_TASK INSTRUCTIONS_.
Return the following from the records below: each line, word for word, starting with the line that contains "work units. -/" and going on through the line that contains "(sumOf (per.map (·.1))", with nothing outside that range.

(Collected data entries)
□ □ □ □ □ □ □

/-- Must an entry of the home's input wait? -/
def entryWaits (s : State) (d : Die) (x : Desc) : Bool := (x.frame :: x.more).any (mustWait s d)

/-- Is it a request's turn to be accepted? Of those that need not wait, an aged one goes before every other, whatever its ingress, the aged in the
order they became so; the others are taken from each ingress's queue in order, and one that must wait holds only its own (R190 to R192). A
request that did not come through the home's input is taken unless an earlier one of its flow stands there (R174). -/
def homeTurn (s : State) (d : Die) (fs : List Frame) : Bool :=
  let q := (side s.home d).inbox
  let noOf := fun (x : Desc) => agedNo s d (x.frame :: x.more)
  let ready := fun (x : Desc) => noOf x != 0 && !entryWaits s d x
  match q.findIdx? (fun x => x.frame :: x.more == fs) with
  | none => !q.any (fun x => ready x || (x.frame :: x.more).any (fun g => fs.any (sameFlow g)))
  | some i =>
    let me := agedNo s d fs
    let mine := (q[i]?).elim (0, 0) homeQueue
    if me = 0 then !q.any ready && (q.take i).all (fun x => homeQueue x != mine)
    else q.all (fun x => noOf x == 0 || decide (me ≤ noOf x) || (entryWaits s d x && homeQueue x != mine)) &&
      !(q.take i).any (fun x => (x.frame :: x.more).any (fun g => fs.any (sameFlow g)))

/-- A home takes a request, with the constituents of a combined one, from its input: one whose home lies on the other die goes there (R26, R62),
one that must wait or whose turn has not come stays, and any other is acted on. -/
def atHome (d : Die) (f : Frame) (more : List Frame) (go : State → State) (s : State) : State :=
  if serveDie s f ≠ d then
    match inboxOf s d (f :: more) with
    | some x => putOnWay d x 0 (dropInbox d (f :: more) s)
    | none => s
  else if (f :: more).any (mustWait s d) || !homeTurn s d (f :: more) then s
  else go (takeHomeAll d (f :: more) s)

/-- Checks 3 to 6 of a memory request, those a combined request's constituents take one by one (R187). -/
def memRefusal (s : State) (d : Die) (f : Frame) : Option (BitVec 5) :=
  if !admitted s d f then some (admitSts s d f) else memPlaceBad s d f

/-- Checks 1 to 6 of a memory request (R172). -/
def memBad (s : State) (d : Die) (f : Frame) : Option (BitVec 5) :=
  match memFormBad f with
  | some st => some st
  | none => if outstanding s d (keyOf f) then some Sts.format else if !memAligned f then some Sts.align else memRefusal s d f
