namespace Sys2Proof
namespace Machine

/-- A step of the context chapter that goes on. -/
def ctxOk (s : State) : Host.Outcome State Fault Refusal := .next s

/-! Frames held at an ingress -/

/-- The frames held at a port, in all its lists but the acquires, which have left. -/
def heldAt (x : PortState) : List HeldFrame :=
  x.releases.map (·.held) ++ x.behind ++ x.stopHeld ++ x.epochHeld ++ x.rateHeld ++ x.pepHeld ++ x.recWait

/-- A port without the held frames that a test accepts. -/
def withoutHeld (p : HeldFrame → Bool) (x : PortState) : PortState :=
  { x with
    releases := x.releases.filter (fun r => !p r.held), behind := x.behind.filter (fun h => !p h),
    stopHeld := x.stopHeld.filter (fun h => !p h), epochHeld := x.epochHeld.filter (fun h => !p h),
    rateHeld := x.rateHeld.filter (fun h => !p h), pepHeld := x.pepHeld.filter (fun h => !p h),
    recWait := x.recWait.filter (fun h => !p h) }

/-- Let go of the cells and the ingress allocation of a descriptor that is in no list any longer. -/
def letGo (d : Die) (x : Desc) (s : State) : State :=
  freeCells d x.cells (leaveIngress x s)

/-- A held frame ends at its ingress: a request is answered. -/
def endHeld (d : Die) (st : BitVec 5) (h : HeldFrame) (s : State) : State :=
  let s1 := letGo d h.desc s
  if isReq h.desc.frame.opcode then refuseEach d h.desc st s1 else s1

/-- Does a held frame order what follows it as an acquire (R179)? -/
def acquiring (s : State) (port : Nat) (f : Frame) : Bool := f.acq && decide (f.opcode.toNat ≤ 5) && portRole s port != 4

/-- A held frame as one whose answer is on its way: an acquire that holds what follows it until then (R179). -/
def asAcquire (h : HeldFrame) : HeldFrame := { h with desc := { h.desc with cells := [], source := none } }

/-- End the requests held at a port that a test accepts, with a status. An acquire among them goes on holding what follows it until its
response has left the port's egress (R179). -/
def endAllHeld (port : Nat) (p : HeldFrame → Bool) (st : BitVec 5) (s : State) : State :=
  let q := fun (h : HeldFrame) => isReq h.desc.frame.opcode && p h
  let gone := (heldAt (portOf s port)).filter q
  let acqs := (gone.filter (fun h => acquiring s port h.desc.frame)).map asAcquire
  gone.foldl (fun t h => endHeld (portDie port) st h t)
    (modPort s port (fun x => { withoutHeld q x with acquires := x.acquires ++ acqs }))

/-- The ports that have a state. -/
def portList (s : State) : List Nat := s.lft.ports.map (·.1)

/-- Credit of a sub-link in a class (R133): cells that may still be sent. -/
def creditOf (x : SubState) (tc : Nat) : Nat :=
  nth x.limits tc 0 - (nth x.cellsSent tc 0 % 2 ^ 32 + 2 ^ 32 - nth x.cellsReturned tc 0 % 2 ^ 32) % 2 ^ 32
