-- ==== Sys2Proof/Machine/Coherence.lean ====
section
/-! DEFINITION. The commands of the home unit for atomics, combined requests and coherence (R180 to R192, R209 to R226). -/

namespace Sys2Proof
namespace Machine

/-- The outcome of a home command. -/
abbrev homeOk (s : State) : Host.Outcome State Fault Refusal := .next s

/-- AMO. -/
def execAmo (d : Die) (f : Frame) (s : State) : Host.Outcome State Fault Refusal :=
  homeOk (if f.opcode = Opc.amo then acceptMem d f [] s else s)

/-- AMO_NR. -/
def execAmoNr (d : Die) (f : Frame) (s : State) : Host.Outcome State Fault Refusal :=
  homeOk (if f.opcode = Opc.amoNr then acceptMem d f [] s else s)

/-- CAS. -/
def execCas (d : Die) (f : Frame) (s : State) : Host.Outcome State Fault Refusal :=
  homeOk (if f.opcode = Opc.cas then acceptMem d f [] s else s)

/-- A window after an acknowledgement (R182). -/
def ackWindow (w : Window) (seq : BitVec 24) : Window :=
  if newer 24 seq.toNat w.ack.toNat then ⟨seq, w.entries.filter (fun e => newer 24 e.seq.toNat seq.toNat)⟩ else w

/-- An AMO_ACK that the home takes: it moves the acknowledgement point, or with RESUME creates the window of a source; one that the context does not
admit or that addresses no extent is discarded and counted (R182, R184). -/
def takeAmoAck (d : Die) (f : Frame) (s : State) : State :=
  let seq := BitVec.ofNat 24 (le f.payload 0 3)
  let ext := (extAt s (transOff s f.addr.toNat)).elim false (fun e => extPhase s d e.idx != .free)
  if f.payload.length ≠ 8 ∨ !ctxAdmits s d f ∨ !ext then modHome s d (fun h => { h with ackDropped := h.ackDropped + 1 })
  else
    match get? (side s.home d).windows (winKey f) with
    | some w => modHome s d (fun h => { h with windows := put h.windows (winKey f) (ackWindow w seq) })
    | none =>
      if bitAt (le f.payload 3 1) 0 then
        modHome s d (fun h => { h with windows := put h.windows (winKey f) ⟨seq, []⟩, resumed := insertNat (winKey f) h.resumed })
      else s

/-- AMO_ACK. -/
def execAmoAck (d : Die) (f : Frame) (s : State) : Host.Outcome State Fault Refusal := homeOk (atHome d f [] (takeAmoAck d f) s)

/-- Are the constituents one combined request (R186)? -/
def oneCombined (f : Frame) (more : List Frame) : Bool :=
  decide (more.length < 64) && more.all (fun g => g.opcode == f.opcode && g.addr == f.addr && g.ctx == f.ctx &&
    (if f.opcode = Opc.ld then accessLen g == accessLen f else g.opspec == f.opspec))

/-- A combined request that the home takes: each constituent is checked by itself and takes its own tracker; those that pass are performed in list
order as one act (R187, R188). -/
def takeCombined (d : Die) (f : Frame) (more : List Frame) (aged : Nat) (s : State) : State :=
  let fs := f :: more
  let s1 := fs.foldl (fun t g => match memBad s d g with
    | some st => refuse d g st t
    | none => tapBytes d g.ctx.toNat g.tc.toNat 0 g.length.toNat t) s
  let got := findTrackers s1 d (trackers s1 d) (fs.filter (fun g => (memBad s d g).isNone))
  let s2 := got.2.foldl (fun t g => noTracker d g t) s1
  match got.1.map (·.1) with
  | [] => s2
  | g :: r => enterHome d g r ((got.1.filter (·.2)).map (fun x => keyOf x.1)) aged s2
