/-- The tariff set the meter holds: the newest accepted. -/
def heldTariff (s : State) : Bytes := if s.mtr.pendingTariff.isEmpty then s.mtr.meter.elim [] (·.tariff) else s.mtr.pendingTariff

/-- Does the meter hold another tariff set than the journaled one (R435)? -/
def noTariff (s : State) : Bool := tariffDigestOf (heldTariff s) != fit s.mtr.tariffDigest 32

/-! Quantities (R427, R429) -/

/-- RECORD_PERIOD_S of the tariff in force, in milliseconds. -/
def periodMs (s : State) : Nat := s.mtr.meter.elim 0 (fun m => le m.tariff 32 2 * 1000)

/-- The end of the record period in which a time lies; the time itself while no tariff gives a period. -/
def periodEnd (s : State) (t : Nat) : Nat := if periodMs s = 0 then t else (t / periodMs s + 1) * periodMs s

/-- The state with the meter's clock set. -/
def setMeterMs (t : Nat) (s : State) : State := modMtr s (fun m => { m with meter := m.meter.map (fun x => { x with timeMs := t }) })

/-- The meter's clock moves on within its record period: how far is a free value (R428: the clock is the meter's own). -/
def meterTicks (s : State) : State :=
  match drawFree s with
  | (n, s1) =>
    let t := meterMs s1
    setMeterMs (t + (Config.freeValue n).toNat % (periodEnd s1 t + 1 - t)) s1

/-- The quantities of a context with its occupancy integrated to a time. -/
def settleQuant (q : Quant) (t : Nat) : Quant :=
  { q with
    occ := (rangeFrom 0 3).map (fun i => nth q.occ i 0 + (nth q.gran i 0).toNat * 4096 * (t - nth q.since i 0)),
    since := [Nat.max t (nth q.since 0 0), Nat.max t (nth q.since 1 0), Nat.max t (nth q.since 2 0)] }

/-- The state with a context's quantities changed. -/
def modQuant (c : Nat) (g : Quant → Quant) (s : State) : State := modMtr s (fun m => { m with quants := changeD m.quants c {} g })

/-- The meter takes an event into its integration state at a meter time (R427). -/
def integrate (t : Nat) (e : TapEv) (s : State) : State :=
  let v := e.value.toNat
  if e.kind = 1 then
    modQuant e.ctx (fun q => let r := settleQuant q t; { r with gran := modAt r.gran e.sub (· + e.value.toInt) }) s
  else if e.kind = 2 then modQuant e.ctx (fun q => { q with bytes := modAt q.bytes (e.sub % 8) (· + v) }) s
  else if e.kind = 3 then
    let w := workWeights s
    modQuant e.ctx (fun q => { q with work := q.work + v % 2 ^ 32 * w.1 + v / 2 ^ 32 * w.2 }) s
  else if e.kind = 4 then addLog 4 0 (toLE 2 e.ctx ++ [BitVec.ofNat 8 e.die] ++ zeros 5) s
  else if e.kind = 5 then addLog 5 0 ([BitVec.ofNat 8 e.die] ++ zeros 7) s
  else s

/-- The reported quantities of a context at the end of a period: occupancy, bytes, work units. -/
def reported (q : Quant) : List Nat := q.occ.map (· / 1000) ++ q.bytes ++ [(q.work + q.workRem) / 65536]

/-- Price and unit of quantity i under a tariff set (R429, R434). -/
def priceOf (tariff : Bytes) (i : Nat) : Nat × Nat :=
  (le tariff (64 + 8 * i) 8, if i < 3 then 2 ^ 30 * 3600 else if i < 11 then 2 ^ 30 else 1000000)

/-- The AMOUNT of a period and the carries it leaves. -/
def amountOf (tariff : Bytes) (q : Quant) : Nat × List Nat :=
  let qs := reported q
  let per := (rangeFrom 0 12).map (fun i =>
    let p := priceOf tariff i
    let n := (nth qs i 0 * p.1 + nth q.carry i 0) % 2 ^ 128
    (n / p.2, n % p.2))
  (sumOf (per.map (·.1)) % 2 ^ 64, per.map (·.2))

/-- A PERIOD record of a context, with the quantities that go on after it. -/
def addPeriod (flags startMs endMs c : Nat) (s : State) : State :=
  let q := settleQuant (getD s.mtr.quants c {}) endMs
  let off := noTariff s
  let a := amountOf (s.mtr.meter.elim [] (·.tariff)) q
  let body := toLE 2 c ++ zeros 6 ++ toLE 8 startMs ++ toLE 8 endMs ++ (reported q).flatMap (fun v => toLE 8 (v % 2 ^ 64)) ++
    toLE 8 (if off then 0 else a.1)
  modQuant c (fun _ => { q with
    occ := q.occ.map (· % 1000), bytes := [0, 0, 0, 0, 0, 0, 0, 0], work := 0, workRem := (q.work + q.workRem) % 65536,
    carry := if off then q.carry else a.2 }) (addLog 1 (flags + 2 * b2n off) body s)

/-- PERIOD records of every context with a quantity that is not zero, in rising order (R431). -/
def addPeriods (flags startMs endMs : Nat) (s : State) : State :=
  (s.mtr.quants.filter (fun q => (reported (settleQuant q.2 endMs)).any (· != 0))).foldl (fun t q => addPeriod flags startMs endMs q.1 t) s

/-! The link (R424, R426) -/

/-- TAP_EVENT_SEND: the die's next event, in TAP_SEQ order, goes out on the meter link. -/
def execTapEventSend (d : Die) (s : State) : Host.Outcome State Fault Refusal :=
  if escrowing s d then mtrOk s
  else
    match (side s.mtr.tapBuf d).find? (fun e => decide (side s.mtr.tapSent d ≤ e.seq)) with
    | some e => mtrOk (modMtr s (fun m => { m with tapSent := upd m.tapSent d (fun _ => e.seq + 1) }))
    | none => mtrOk s

/-- METER_ACK: the meter has taken every event up to a TAP_SEQ that was sent; the concentrator lets them go. An event it has taken
before is discarded (R426, R440). -/
def execMeterAck (d : Die) (tapSeq : Nat) (s : State) : Host.Outcome State Fault Refusal :=
  if s.mtr.st ≠ .attached then mtrOk s
  else
    let taken := (side s.mtr.tapBuf d).filter (fun e => decide (e.seq ≤ tapSeq) && decide (e.seq < side s.mtr.tapSent d))
    let old := s.mtr.meter.elim 0 (fun m => side m.lastTap d)
    let s1 := modMtr s (fun m => { m with tapBuf := upd m.tapBuf d (fun b => b.filter (fun e => !taken.contains e)) })
    mtrOk (taken.foldl (fun t e =>
      if e.seq < old then t
      else
        let t1 := meterTicks t
        modMtr (integrate (meterMs t1) e t1) (fun m => { m with
          meter := m.meter.map (fun x => { x with lastTap := upd x.lastTap d (fun n => Nat.max n (e.seq + 1)) }) })) s1)

/-! Absence and escrow (R436, R437) -/

/-- A die begins to escrow: the events not yet acknowledged come first. -/
def startEscrow (d : Die) (s : State) : State :=
  if (side s.mtr.escrow d).on then s
  else
    let b := side s.mtr.tapBuf d
    modMtr s (fun m => { m with
      tapBuf := upd m.tapBuf d (fun _ => []),
      escrow := upd m.escrow d (fun x =>
        (chunksOf (b.length / segEvents + 1) segEvents b).foldl (fun y es => newSeg d es y)
          { x with on := true, ms := 0, segs := x.segs.map (closeSeg d) }) })

/-- The meter goes: DETACH with its reason and a SEAL, both dies escrow, context 0 is told (R436, R441). -/
def detachMeter (reason : Nat) (s : State) : State :=
  let s1 := addSeal (addLog 8 0 (toLE 1 reason ++ zeros 7) s)
  spEvent 0 0x51 (toLE 1 reason ++ zeros 7) (startEscrow .d1 (startEscrow .d0 s1))

/-- Is a meter attached or ingesting? -/
def meterPresent (s : State) : Bool := s.mtr.st == .attached || s.mtr.st == .ingesting

/-- The write of one to MTR.CTL.DETACH (R442): the meter is prepared for removal. The final SEAL is written in the same step, so
DETACH reads 0 again. Without a meter it has no effect (DEDUCED, log 142). -/
def detachWrite (s : State) : State := if meterPresent s then detachMeter 1 s else s

/-- METER_LINK_LOSS: the meter is gone or its link has been down for 10 ms; one that was prepared for removal has sealed its log
(R436, R437). -/
def execMeterLinkLoss (s : State) : Host.Outcome State Fault Refusal :=
  if !meterPresent s then mtrOk s
  else
    let sealed := s.mtr.st == .attached && s.mtr.escrow.d0.on
    let s1 := if sealed then s else detachMeter 2 s
    mtrOk (modMtr s1 (fun m => { m with st := .absent }))

/-- METER_TAMPER: a breach of the husk: DETACH with reason 3, SEAL, the key erased (R436). -/
def execMeterTamper (s : State) : Host.Outcome State Fault Refusal :=
  if !meterPresent s then mtrOk s
  else
    let s1 := detachMeter 3 s
    mtrOk (spEvent 0 0x56 [] (modMtr s1 (fun m => { m with
      st := .tampered, keyErased := true,
      meter := m.meter.map (fun x => { x with tampered := true }) })))

/-- METER_ATTACH: a fitted meter is verified, and attached or refused. With events in escrow it ingests them first (R436, R439). The
log of another meter begins empty. -/
def execMeterAttach (m : MeterIdent) (s : State) : Host.Outcome State Fault Refusal :=
  if meterPresent s && !s.mtr.escrow.d0.on then mtrOk s
  else if m.tampered || !Config.certOk m.cert || (s.mtr.keyErased && s.mtr.meter.elim false (fun x => x.serial == m.serial)) then
    mtrOk (setStatus .mtr 3 s)
  else
    let same := s.mtr.meter.elim false (fun x => x.serial == m.serial)
    let busy := fun (d : Die) => !(side s.mtr.escrow d).segs.isEmpty || !(side s.mtr.escrow d).agg.isEmpty
    let live := !busy .d0 && !busy .d1
    let s1 := modMtr s (fun x => { x with
      st := if live then .attached else .ingesting, meter := some m, keyErased := false, pendingTariff := [],
      escrow := if live then ⟨{ x.escrow.d0 with on := false, stopped := false }, { x.escrow.d1 with on := false, stopped := false }⟩ else x.escrow,
      log := if same then x.log else [], newest := if same then x.newest else 0, nextPos := if same then x.nextPos else 0,
      released := if same then x.released else 0, quants := if same then x.quants else [], periodStart := m.timeMs,
      ingested := ⟨{}, {}⟩ })
    let s2 := addLog 7 0 (toLE 8 s.sec.serial ++ tariffDigestOf m.tariff ++ fit m.cert 29888) s1
    let s3 := if noTariff s2 then setStatus .mtr 2 s2 else s2
    mtrOk (spEvent 0 0x50 (toLE 8 m.serial) s3)

/-- The segments of a die's escrow region (R437). -/
def maxSegs : Nat := 4096

/-- After an escrow has grown: ESCROW_HIGH at 90 %, and at 16 segments left no more requests (R438). -/
def escrowGrown (d : Die) (s : State) : State :=
  let n := (side s.mtr.escrow d).segs.length
  let s1 := if maxSegs * 9 ≤ n * 10 ∧ !(side s.mtr.escrow d).high then
      setStatus .mtr 0 (event d 0 0x52 (toLE 1 (dieNum d) ++ toLE 1 (n * 100 / maxSegs) ++ zeros 6)
        (modMtr s (fun m => { m with escrow := upd m.escrow d (fun x => { x with high := true }) })))
    else s
  if maxSegs ≤ n + 16 ∧ !(side s1.mtr.escrow d).stopped then
    event d 0 0x53 (toLE 1 (dieNum d) ++ zeros 7) (modMtr s1 (fun m => { m with escrow := upd m.escrow d (fun x => { x with stopped := true }) }))
  else s1

/-- ESCROW_SECOND: one TIME event, then the sums of the second by kind, sub and context (R437); a new segment moves the escrow pointer, which is
journaled (R273). -/
def execEscrowSecond (d : Die) (s : State) : Host.Outcome State Fault Refusal :=
  if !escrowing s d then mtrOk s
  else
    let x := side s.mtr.escrow d
    let ms := x.ms + 1000
    let s1 := tapEscrow d 7 0 0 (BitVec.ofNat 64 ms) (modMtr s (fun m => { m with escrow := upd m.escrow d (fun y => { y with ms := ms, agg := [] }) }))
    let s2 := x.agg.foldl (fun t a => tapEscrow d (a.1 / 2 ^ 20) (a.1 / 2 ^ 12 % 2 ^ 8) (a.1 % 2 ^ 12) (BitVec.ofNat 64 a.2) t) s1
    let n := (side s2.mtr.escrow d).nextSeg
    mtrOk (escrowGrown d (if n = x.nextSeg then s2 else journal d (.escrow n) s2))

/-- Does the meter accept a segment: its signature against the DAK, the digest of the segment before it (R439)? -/
def segmentOk (s : State) (g : Segment) (d : Die) : Bool :=
  fit g.prev 32 == fit (side s.mtr.escrow d).digest 32 && Config.slhDsaOk (Config.certKey (dakCert s)) (segBytes d g) g.sig

/-- The meter takes the events of a segment: TIME gives the meter time of what follows it (R439, R440). -/
def ingestSegment (d : Die) (g : Segment) (s : State) : State :=
  let now := meterMs s
  let span := (side s.mtr.escrow d).ms
  g.events.foldl (fun t e =>
    let i := side t.mtr.ingested d
    let time := if e.kind = 7 then e.value.toNat else i.time
    let at_ := now - (span - time)
    let old := t.mtr.meter.elim 0 (fun m => side m.lastTap d)
    let t1 := if e.seq < old ∨ e.kind = 7 then t else integrate at_ e t
    modMtr t1 (fun m => { m with
      ingested := upd m.ingested d (fun y => { y with events := y.events + 1, time := time, last := e.seq,
                                                      first := if y.events = 0 then e.seq else y.first }),
      meter := m.meter.map (fun x => { x with lastTap := upd x.lastTap d (fun n => Nat.max n (e.seq + 1)) }) })) s

/-- A die's escrow is ingested to its head: what the running second has summed goes out live. -/
def endEscrow (d : Die) (s : State) : State :=
  let a := (side s.mtr.escrow d).agg
  let s1 := modMtr s (fun m => { m with escrow := upd m.escrow d (fun x => { x with on := false, agg := [], stopped := false, high := false, ms := 0 }) })
  a.foldl (fun t x => tapLive d (x.1 / 2 ^ 20) (x.1 / 2 ^ 12 % 2 ^ 8) (x.1 % 2 ^ 12) (BitVec.ofNat 64 x.2) t) s1

/-- ESCROW_INTERVAL of a die (R430). -/
def addInterval (d : Die) (s : State) : State :=
  let i := side s.mtr.ingested d
  addLog 6 1 (toLE 1 (dieNum d) ++ zeros 7 ++ toLE 8 i.first ++ toLE 8 i.last ++ toLE 4 i.segs ++ toLE 4 i.events ++ toLE 8 (side s.mtr.escrow d).ms) s

/-- ESCROW_INGEST_SEGMENT: the oldest segment is verified, taken and released; the open one is closed first. When both dies have none
left, the escrow's PERIOD records and intervals are written and the dies send live again (R439). The release moves the escrow pointer, which is
journaled (R273, R275). -/
def execEscrowIngestSegment (d : Die) (s : State) : Host.Outcome State Fault Refusal :=
  if s.mtr.st ≠ .ingesting ∨ ringFull s d 64 then mtrOk s
  else
    match (side s.mtr.escrow d).segs with
    | [] => mtrOk (finish s)
    | g0 :: r =>
      let g := closeSeg d g0
      let ok := segmentOk s g d
      let s1 := if ok then ingestSegment d g s else setStatus .mtr 4 s
      let s2 := modMtr s1 (fun m => { m with
        escrow := upd m.escrow d (fun x => { x with
          segs := r, digest := segDigest d g, stopped := x.stopped && decide (maxSegs * 9 ≤ r.length * 10), high := x.high && decide (maxSegs * 9 ≤ r.length * 10) }),
        ingested := upd m.ingested d (fun y => { y with segs := y.segs + 1, gaps := y.gaps + b2n (!ok) }) })
      mtrOk (finish (journal d (.escrow (g.num + 1)) s2))
where
  /-- Both escrows at their head: the ingestion ends. -/
  finish (t : State) : State :=
    if !t.mtr.escrow.d0.segs.isEmpty || !t.mtr.escrow.d1.segs.isEmpty then t
    else
      let t1 := addPeriods 1 (meterMs t - Nat.max t.mtr.escrow.d0.ms t.mtr.escrow.d1.ms) (meterMs t) t
      let t2 := modMtr (addInterval .d1 (addInterval .d0 t1)) (fun m => { m with st := .attached })
      let i0 := t2.mtr.ingested.d0
      let i1 := t2.mtr.ingested.d1
      spEvent 0 0x54 (toLE 4 (i0.segs + i1.segs) ++ toLE 4 (i0.events + i1.events)) (endEscrow .d1 (endEscrow .d0 t2))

□ □ □ □ □ □ □

_EXERCISE RESULT_.
/-- The reported quantities of a context at the end of a period: occupancy, bytes, work units. -/
def reported (q : Quant) : List Nat := q.occ.map (· / 1000) ++ q.bytes ++ [(q.work + q.workRem) / 65536]

/-- Price and unit of quantity i under a tariff set (R429, R434). -/
def priceOf (tariff : Bytes) (i : Nat) : Nat × Nat :=
  (le tariff (64 + 8 * i) 8, if i < 3 then 2 ^ 30 * 3600 else if i < 11 then 2 ^ 30 else 1000000)

/-- The AMOUNT of a period and the carries it leaves. -/
def amountOf (tariff : Bytes) (q : Quant) : Nat × List Nat :=
  let qs := reported q
  let per := (rangeFrom 0 12).map (fun i =>
    let p := priceOf tariff i
    let n := (nth qs i 0 * p.1 + nth q.carry i 0) % 2 ^ 128
    (n / p.2, n % p.2))
  (sumOf (per.map (·.1)) % 2 ^ 64, per.map (·.2))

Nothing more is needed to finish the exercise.